[Exercise requirements] What is needed here is every line of the records that includes "space".

[Records shown]
/-- SET_CONFIG (R472): the item, then its value. -/
def setConfig (i : Iface) (b : List Byte) (s : State) : Answer :=
  onVendor i 2 (fun s =>
    match s.mp.config.put (bnum b 0 1) (b.drop 1) with
    | none => (leBytes 2 Code.mbxFormat, s)
    | some c =>
      let role := roleOf s i
      (leBytes 2 0, s.changeTo (s.modMp fun p => { p with config := c }) i.origin role 1 (bnum b 0 1))) s

/-- COMMIT_SVN (R480). -/
def commitSvn (i : Iface) (s : State) : Answer :=
  onVendor i 2 (fun s =>
    let f := s.mp.fw s.mp.running
    if f.good = false ∨ 63 < f.svn.toNat then (leBytes 2 Code.fwRollback, s)
    else if f.svn.toNat ≤ s.mp.floor then (leBytes 2 0, s)
    else
      let role := roleOf s i
      (leBytes 2 0, s.changeTo (s.modMp fun p => { p with floor := f.svn.toNat }) i.origin role 6 0)) s

/-- Is `sig` the owner's signature over the body, the serial number and the owner counter (R469)? -/
def ownerSigned (s : State) (body sig : List Byte) : Bool :=
  match s.mp.ownerKey with
  | some k => ecdsaVerify k (sha384 (body ++ serial ++ leBytes 4 s.mp.ownerCtr.toNat)) sig
  | none => false

/-- Serve a command that needs OWNER: its body, then 96 bytes of signature (R469, log entry 73). The owner counter rises
when the command is accepted: its answer begins with the code 0. -/
def asOwner (n : Nat) (b : List Byte) (f : List Byte → State → Answer) (s : State) : Answer :=
  if ownerSigned s (b.take n) (b.drop n) then
    let (r, t) := f (b.take n) s
    (r, if r.take 2 = leBytes 2 0 then t.modMp fun p => { p with ownerCtr := p.ownerCtr + 1 } else t)
  else (leBytes 2 Code.ownerAuth, s.log Code.ownerAuth originMp 0xFF 0 0)

/-- Install an owner key. -/
def installOwner (i : Iface) (role : Nat) (key : List Byte) (s : State) : Answer :=
  if key.length ≠ 96 then (leBytes 2 Code.mbxFormat, s)
  else (leBytes 2 0, s.changeTo (s.modMp fun p => { p with ownerKey := some key }) i.origin role 7 0)

/-- TAKE_OWNERSHIP (R469): the key's 96 bytes, then a signature when the device is owned. -/
def takeOwnership (i : Iface) (b : List Byte) (s : State) : Answer :=
  if i = .doe then ([], s)
  else if s.mp.ownerKey.isNone then onVendor i 2 (fun s => installOwner i (roleOf s i) b s) s
  else asOwner 96 b (installOwner i 3) s

/-- SET_ROLES (R468): five role codes for origins 1 to 5, then a signature; the mailbox keeps at least READER. -/
def setRoles (i : Iface) (b : List Byte) (s : State) : Answer :=
  if i = .doe then ([], s)
  else
    asOwner 5 b (fun b s =>
      let rs := nats b
      if rs.any (fun r => decide (3 < r)) ∨ rs.headD 0 = 0 then (leBytes 2 Code.mbxFormat, s)
      else
        let m : KV Nat := rs.zipIdx.foldl (fun m e => KV.set 0 m (e.2 + 1) e.1) []
        (leBytes 2 0, s.changeTo (s.modMp fun p => { p with roles := m }) i.origin 3 8 0)) s
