/-- CP_RESTART: every slot EMPTY, every partition and resource released. -/
def cpRestart (s : State) : State :=
  if s.mp.cpHeld = false ∨ s.mp.cpDead = true then s
  else
    let t := s.now
    let s := forEach slots8 (fun c s =>
      if (s.slot c).st = .empty then s
      else removeCtx c (fun _ => false) (drainAbort (abortAll Code.strokeDiscard c s))) s
    let s := forEach slots8 partitionClear s
    (s.modHamper fun h => { h with ready := true, cpFault := false }).modMp fun p => { p with cpHeld := false, beat := t }

/-! ### PCIe -/

/-- PERST_RESET (R496): the configuration space returns to its reset state, and the Hamper acts as on a function level
reset of the physical function. -/
def perstReset (hot : Bool) (s : State) : State :=
  let s := vfChange false 0 (flrPf s)
  { s with power := { s.power with perst := s.power.perst || !hot } }

/-- Value of a field of the configuration space (R404, R490, R495, Table 16.2): the readiness time in milliseconds, TotalVFs,
the largest payload and read request in bytes, the width of the link. The layout of the space, and the fields that the
spec names without a value, lie outside the model (log entry 97). -/
def cfgValue (s : State) : CfgField → Nat
  | .readinessTime => 100
  | .totalVfs => 7
  | .maxPayload => 512
  | .maxReadRequest => 4096
  | .linkWidth => s.power.pcieWidth

/-- PCIE_CONFIG_REQUEST (R495): Request Retry Status (2), or successful completion (0), after which the model shows every
field that has a value (log entry 97). -/
def configRequest (s : State) : State :=
  let ok := decide (s.power.enAt + 1200000000 ≤ s.now) && !s.power.perst && decide (s.power.perstAt + 300000000 ≤ s.now)
  { s with readData := if ok then 0 :: CfgField.all.flatMap (fun f => leBytes 4 (cfgValue s f)) else [2] }

def execColdStart (cool : Option (List Byte)) (dies : W16) (flash : BitVec 6) (stuck : Option Die) (s : State) : Res :=
  .next (s.effectOf (coldStart cool dies flash (stuck.map (·.val)) s))
def execHamperReady (hem : BitVec 4) (s : State) : Res := powered s (hamperReady hem s)
def execPowerDown (s : State) : Res := powered s (powerOff 0 s)
def execPowerDoze (m : Mbox) (s : State) : Res := powered s (powerDoze m.val s)
def execPowerWake (m : Mbox) (hem : BitVec 4) (stuck : Option Die) (s : State) : Res :=
  powered s (powerWake m.val hem (stuck.map (·.val)) s)
def execInputUndervoltage (s : State) : Res := powered s (faultOff Code.pwrInputLoss 0 3 s)
def execInputOvervoltage (s : State) : Res := powered s (faultOff Code.pwrInputHigh 0 3 s)
def execInputOvercurrent (s : State) : Res := powered s (faultOff Code.pwrOvercurrent 0 5 s)
def execInputLowWarning (s : State) : Res := powered s (inputLow s)
def execRailFault (rail : Nat) (s : State) : Res := powered s (faultOff Code.pwrRail (BitVec.ofNat 32 rail) 4 s)
def execSensorSample (id : Nat) (raw : Int) (s : State) : Res := powered s (sensorSample id raw s)
def execThermCritTimeout (id : Nat) (s : State) : Res := powered s (if NSet.mem s.power.hot id then powerOff 2 s else s)
def execThermtrip (s : State) : Res := powered s (faultOff Code.thermTrip 0 1 s)
def execCpWatchdog (s : State) : Res := powered s (cpWatchdog s)
def execCpRestart (s : State) : Res := powered s (cpRestart s)
def execPerstReset (hot : Bool) (s : State) : Res := .next (s.effectOf (perstReset hot s))
def execPerstDeassertion (s : State) : Res :=
  .next { s with power := { s.power with perst := false, perstAt := s.now } }
def execPcieConfigRequest (s : State) : Res := powered s (configRequest s)
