-- ==== Sys2Proof/Machine/Core.lean ====
section
/-!
DEFINITION. The machine as the host runs it.
-/

def Sys2Proof.core : Host.Core :=
  { State := Sys2Proof.Machine.State
    Fault := Sys2Proof.Machine.Fault
    Refusal := Sys2Proof.Machine.Refusal
    step := Sys2Proof.Machine.step
    reset := Sys2Proof.Machine.State.reset }
end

[Response area]
/-- PERST_RESET (R496): the configuration space returns to its reset state, and the Hamper acts as on a function level
/-- Value of a field of the configuration space (R404, R490, R495, Table 16.2): the readiness time in milliseconds, TotalVFs,
the largest payload and read request in bytes, the width of the link. The layout of the space, and the fields that the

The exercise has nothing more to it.